Negara terus mengalami rongrongan berupa pemberontakan DI/TII di Jawa Barat dan Kahar Muzakar di Sulawesi Selatan. Masih disusul dengan pemberontakan Batalion 426 pimpinan Amir Fatah di Brebes, Tegal, dan Pekalongan.
Stabilitas politik dan ekonomi makin terganggu ketika pada 17 Oktober 1952 terjadi demo militer di Istana Merdeka menuntut pembubaran parlemen.
Pada Agustus 1953 terbentuk Kabinet Ali-Wongso setelah melalui krisis 58 hari lamanya akibat saling rebutan kursi penting. Situasi makin gawat setelah pemberontakan DI/TII di Aceh pimpinan Daud Beureuh pada 20 September 1953.

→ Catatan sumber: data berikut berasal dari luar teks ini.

/-- What a non-zero mode word needs (R94), and TEST with INJ_EN (R99). -/
def State.modeErrs (s : State) (g : Staged) : List (Fld × Nat) :=
  let may := (s.pwr == .ready || s.pwr == .acquire) && s.flag .pmr_ACQ_ENABLED && s.running
  let test (r : Nat) : Bool :=
    (bit (g.mode r) mTest && g.rd .pfer_INJ_EN r == 0) ||
      (g.rd .pfer_INJ_EN r == 1 && !bit (g.mode r) mTest && !s.hasMode r mTest)
  if (g.acquires && !may) || (List.range 16).any test then [(.seq_MODE_ERR, 0)] else []

def gateFields : List Fld := [.hstr_GATE_REF, .hstr_GATE_CYCLE, .hstr_GATE_START, .hstr_GATE_STOP, .hstr_GATE_STEP, .hstr_GATE_NSTEP]

/-- The commit puts GATE in force in region r, or changes a gate field while it is. -/
def State.gateNew (s : State) (g : Staged) (r : Nat) : Bool :=
  bit (g.mode r) mGate && (!s.hasMode r mGate || gateFields.any (fun f => s.changes g f r))

/-- The gate of step k of region r cannot be (R101). -/
def Staged.badGate (g : Staged) (r k : Nat) : Bool :=
  let d := (k : Int) * sgn 29 (g.rd .hstr_GATE_STEP r)
  let a := (g.rd .hstr_GATE_START r : Int) + d
  let b := (g.rd .hstr_GATE_STOP r : Int) + d
  decide (b - a < 64) || decide (a < 0) || decide (160000000 < b) ||
    (g.rd .hstr_GATE_REF r == 1 && decide (((g.rd .seq_TICK_NUM * secFu : Nat) : Int) < b * (g.rd .seq_TICK_DEN : Nat)))

def State.gateErrs (s : State) (g : Staged) : List (Fld × Nat) :=
  ((List.range 16).filter (fun r => s.gateNew g r && (g.badGate r 0 || g.badGate r (g.rd .hstr_GATE_NSTEP r - 1)))).flatMap (fun r =>
    [(.hstr_CFG_ERR, r), (.hstr_GATE_CFG_ERR, r)])

/-- TRG: the latency at the root (R138), the windows' lengths and their ring reel (table Events-12's registers). -/
def State.trgErrs (s : State) (g : Staged) : List (Fld × Nat) :=
  let lat := s.isRoot && g.rd .trg_TRIG_FIX_LAT <
    trigLatMin (s.rd .tre_DEPTH) (g.rd .trg_LOC_COINC) (g.rd .trg_REQ_MERGE) (g.rd .trg_DEC_COINC)
  let ring := g.windows && !(match s.reel (g.rd .trg_WIN_REEL) with | some q => q.ring | none => false)
  if lat || ring || g.rd .trg_WIN_PRE + g.rd .trg_WIN_POST == 0 then [(.trg_CFG_ERR, 0)] else []

/-- CAB: the mapping (R190), and what keeps it from recording (R205, R340). WIN_REEL is one of the reels named while a region has WINDOW. -/
def State.cabErrs (s : State) (g : Staged) : List (Fld × Nat) :=
  let own := (List.range 8).map (fun k => g.rd .cab_STREAM_REEL k)
  let map := g.rd .trg_WIN_REEL :: own ++ (List.range 4).map (fun d => g.rd .cab_DOWN_REEL d)
  let many := 3 < ((if g.windows then [g.rd .trg_WIN_REEL] else []) ++ own.take 5).eraseDups.length
  if map.any (fun n => (s.reel n).isNone) || many || (g.acquires && (s.flag .pmr_CAB_OFFLINE || s.flag .cab_REPAIR_BUSY)) then
    [(.cab_CFG_ERR, 0)]
  else []

/-- ETH: the queue pairs it puts in force (R274, table Host-13). -/
def Staged.ethErrs (g : Staged) : List (Fld × Nat) :=
  let on := (List.range 8).filter (fun q => g.rd .eth_QP_EN q == 1)
  let bad (q : Nat) : Bool :=
    let n := g.rd .eth_RING_LOG2 q
    g.rd .eth_PMTU q == 3 || g.rd .eth_RING_VA q % 4096 != 0 ||
      (if g.rd .eth_QP_USE q == 1 then n < 11 || 25 < n else n < 16 || 38 < n)
  let twice (u : Nat) : Bool := 1 < (List.range 8).countP (fun q => g.rd .eth_QP_USE q == u)
  if on.any bad || (!on.isEmpty && (twice 1 || twice 2)) then [(.eth_CFG_ERR, 0)] else []

/-- HKA: the scan spacing (R297) and the die temperature limits. -/
def State.hkaErrs (s : State) (g : Staged) : List (Fld × Nat) :=
  let tick := s.running || !s.seq.segs.isEmpty || s.firstSchedule g
  let (num, den) := match g.rd .hka_SCAN_TRIG with
    | 0 => (g.rd .hka_SCAN_PER, 100000)
    | 1 => (g.rd .hka_TEC_PER, 10000000)
    | _ => if tick then (g.rd .seq_TICK_NUM, g.rd .seq_TICK_DEN) else (1, 1000)
  let most := if g.rd .hka_MAINS == 0 then 1187500 else 979200
  let scan := !periodHas num den 10000 || most * den < num * 1000000000 || (g.rd .hka_SCAN_TRIG == 1 && g.rd .hka_TEC_EN == 0)
  (if scan then [(.hka_CFG_ERR, 0), (.hka_SCAN_CFG_ERR, 0)] else []) ++
    (if g.rd .hka_DIE_T_TRIP < g.rd .hka_DIE_T_WARN then [(.hka_CFG_ERR, 0)] else [])

/-- The rest: CMP_EN with a mode word (R168), a source listed twice, COMPAT taps, and PORT_SPLIT of an enabled port. -/
def State.miscErrs (s : State) (g : Staged) : List (Fld × Nat) :=
  let p := g.rd .tbs_SRC_PRIO
  let l := [bits p 0 2, bits p 2 2, bits p 4 2].filter (· != 0)
  ((List.range 16).filter (fun r => g.rd .cmpr_CMP_EN r == 0 && g.mode r != 0)).map (fun r => (.cmpr_CFG_ERR, r)) ++
    (if l.eraseDups.length != l.length then [(.tbs_CFG_ERR, 0)] else []) ++
    (if (List.range 10).any (fun n => 38 < g.rd .lnk_COMPAT_PRE n + g.rd .lnk_COMPAT_POST n) ||
        (List.range 4).any (fun d => bit (g.rd .lnk_PORT_SPLIT) d != s.rdBit .lnk_PORT_SPLIT 0 d && s.rdBit .lnk_PORT_EN 0 (2 + d)) then
      [(.lnk_CFG_ERR, 0)] else [])

/-- Every status bit a staged configuration's failing checks set; none for one that passes. -/
def State.commitErrs (s : State) (g : Staged) : List (Fld × Nat) :=
  limErrs g ++ s.tickErrs g ++ g.budgetErrs ++ g.thrErrs ++ g.injErrs ++ s.modeErrs g ++ s.gateErrs g ++ s.trgErrs g ++
    s.cabErrs g ++ g.ethErrs ++ s.hkaErrs g ++ s.miscErrs g

/-- The commit is rejected: its flags, and nothing else, change. -/
def State.commitReject (s : State) (g : Staged) : State :=
  let s := (s.wrB .seq_CFG_ERR 0 true).each (s.commitErrs g) (fun e s => s.wrB e.1 e.2 true)
  match g.budget.1 with
  | [] => s
  | r :: _ => (s.wr .seq_TICK_BUDGET_REGION 0 r).wr .seq_TICK_BUDGET_MIN 0 g.budget.2

/-! ### Modes at a boundary (R95, R110, R118) -/

/-- ACCUM of region r at the boundary of tick k, its mode word going from m to n: begun, ended, or cut short because restart
says that its cycle changes. -/
def State.accChange (s : State) (r : Fin 16) (k m n : Nat) (restart : Bool) : State :=
  let a := s.accR r
  let fresh := a.k0 == k
  let cut (last : Bool) (s : State) : State :=
    if fresh then s.upFrame r (k - 1) (fun f => { f with accFinal := last })
    else (s.upFrame r (k - 1) (fun f => { f with cycEnd := true, partial_ := true, accFinal := last })).upRec r k (fun c => {
      c with accKnown := false })
  if bit m mAccum && !bit n mAccum then
    let s := s.when a.on (cut true)
    (s.setAccR r { s.accR r with on := false }).subIdx r k
  else if !bit m mAccum && bit n mAccum then s.accBegin r k
  else if bit n mAccum && restart then (cut false s).accBegin r k
  else s

/-- WINDOW put in force at the boundary of tick k: no window begins before it, and no drain of it goes on (R118). -/
def State.windowStart (s : State) (r : Fin 16) (k : Nat) : State :=
  let s := s.setEvbR r { s.evbR r with winDrain := false, winEnd := 0, winFrom := s.tickTime k }
  { s with seq := { s.seq with draining := s.seq.draining.set r (setBit s.seq.draining[r] mWindow false) } }

/-- The mode word of region r goes from m to n at the boundary of tick k: modes cleared drain, modes set begin (R118). A product is shared
by the modes that stay, those of both words. -/
def State.modeChange (s : State) (r : Fin 16) (k m n : Nat) : State :=
  let c := m &&& (0xFF ^^^ n)
  let test := if toEngine m && !toEngine n then 0 else 0x80
  let stay := m &&& n
  let shared := (if stay &&& 0x14 != 0 then 0x14 else 0) ||| (if stay &&& 3 != 0 then 3 else 0) ||| test
  let owed := c &&& (0xFF ^^^ shared)
  let ends := (if stay &&& 0x14 == 0 then c &&& 0x14 else 0) ||| (c &&& 0x20)
  let s := (s.upRec r k (fun q => { q with mode := n })).freshStreams r k m n
  let s := s.when (c != 0) (fun s => { s with seq := { s.seq with
    drainOrd := setBit s.seq.drainOrd r true, draining := s.seq.draining.set r (s.seq.draining[r] ||| owed) } })
  let s := s.when (n != m && n != 0) (fun s => s.wrBit .seq_REGION_FINAL 0 r false)
  let s := s.when (ends != 0) (fun s => s.upFrame r (k - 1) (fun f => { f with ends := f.ends ||| ends }))
  let s := s.when (bit c mWindow) (fun s => (s.setEvbR r { s.evbR r with winDrain := true, winEnd := k }).winDrained r)
  let s := s.when (bit n mWindow && !bit m mWindow) (fun s => s.windowStart r k)
  let s := s.when (bit c mGate) (fun s => (s.gateStop r).gateIdx r k 0 false)
  let s := s.when (bit n mHisto && !bit m mHisto) (fun s => s.histoStart r k (s.tickTime k))
  s.when (bit c mTest) (fun s => s.wrB .pfer_INJ_EN r false)

/-- A region's mode word cleared by the module itself at the boundary of tick k (R118, R119), in force and in the shadow, which
SAFE entry keeps (R356). -/
def State.modeClear (s : State) (r : Fin 16) (k : Nat) (drain : Bool) : State :=
  let m := s.mode r
  let w := s.wr .seq_REGION_MODE r 0
  let s := if bit s.seq.safeKeep r then { w with shadow := s.shadow } else w
  let s := { s with seq := { s.seq with cleared := setBit s.seq.cleared r true } }
  if drain then (s.modeChange r k m 0).accChange r k m 0 false
  else s.when (bit m mGate) (fun s => s.gateIdx r k 0 false) |>.upRec r k (fun q => { q with mode := 0 })

/-! ### Enables at a boundary (R47, R70, R168) -/

def State.feChange (s : State) (r : Fin 16) (k m : Nat) (was : Bool) : State :=
  let now := s.flag .pfer_FE_EN r
  if was && !now then
    let s := s.setPfeR r { s.pfeR r with hold := [], testEnd := [], finalOwed := true }
    (s.upFrame r (k - 1) (fun f => { f with ends := f.ends ||| (m &&& 0x74) })).feFinal r
  else if now && !was then (s.setPfeR r { s.pfeR r with finalOwed := false }).wrB .pfer_FE_FINAL r false
  else s

def State.tdcChange (s : State) (r : Fin 16) (k : Nat) (was : Bool) : State :=
  let now := s.flag .tdcr_TDC_EN r
  if was && !now then
    s.setTdcR r { s.tdcR r with draining := true, endTick := if s.running && 0 < k then some (k - 1) else none }
  else if now && !was then (s.setTdcR r { s.tdcR r with draining := false, endTick := none }).wrB .tdcr_TDC_FINAL r false
  else s

def State.cmpChange (s : State) (r : Fin 16) (was : Bool) : State :=
  let now := s.flag .cmpr_CMP_EN r
  if was && !now then (s.setCmpR r { s.cmpR r with draining := true }).cmpDrained r
  else if now && !was then (s.setCmpR r { s.cmpR r with draining := false }).wrB .cmpr_CMP_FINAL r false
  else s

/-! ### Putting it in force (R115 to R117) -/

/-- A relay request to every module below. -/
def State.relayAll (s : State) (op : RelayOp) : State :=
  let q : RelayReq := ⟨s.myId, BitVec.ofNat 16 s.tre.relaySeq, 0xFFFFFFFF, 2, op⟩
  (s.treUpd (fun t => { t with relaySeq := (t.relaySeq + 1) % 2 ^ 16 })).sendDown (.relayReq q)

/-- A schedule in force, newest first. -/
def State.pushSeg (s : State) (g : Seg) : State := { s with seq := { s.seq with segs := g :: s.seq.segs.take 63 } }

/-- The tick parameters of a schedule in their registers, in force and in the shadow. -/
def State.tickRegs (s : State) (num den : Nat) (epoch : Int) (base : Nat) : State :=
  (((s.wr .seq_TICK_NUM 0 num).wr .seq_TICK_DEN 0 den).wr .seq_TICK_EPOCH 0 (timeWords epoch.toNat)).wr .seq_TICK_BASE 0 base

/-- The tick parameters of a commit at the boundary of tick k: a first schedule, or a rebase (R10, R117). A module that is not
the root keeps its own. old is the state before the commit. -/
def State.commitTicks (s old : State) (g : Staged) (k : Nat) : State :=
  let num := g.rd .seq_TICK_NUM
  let den := g.rd .seq_TICK_DEN
  if !old.isRoot then
    [Fld.seq_TICK_NUM, .seq_TICK_DEN, .seq_TICK_EPOCH, .seq_TICK_BASE].foldl (fun s f => s.wr f 0 (old.rd f)) s
  else if old.firstSchedule g then
    let epoch : Int := ((timeOfWords (g.rd .seq_TICK_EPOCH)).getD 0 : Nat)
    let base := g.rd .seq_TICK_BASE
    let s := { s with seq := { s.seq with segs := [⟨base, base, epoch, num, den⟩] } }
    s.relayAll (.ticks base num den epoch base)
  else if old.rebases g then
    let epoch := old.tickTime k
    (s.pushSeg ⟨k, k, epoch, num, den⟩).tickRegs num den epoch (k % 2 ^ 48)
  else s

Pada 12 Agustus 1955, Kabinet Burhanuddin Harahap (Masyumi) terbentuk tanpa PNI yang menjadi oposisi. Pada 29 September 1955 terjadi pemilu pertama.
Setelah jatuh, lagi-lagi karena mosi tidak percaya, pada 24 Maret 1956 terbentuk Kabinet Ali II. Situasi makin panas ketika 1 Desember 1956, Wakil Presiden Mohamad Hatta mengundurkan diri.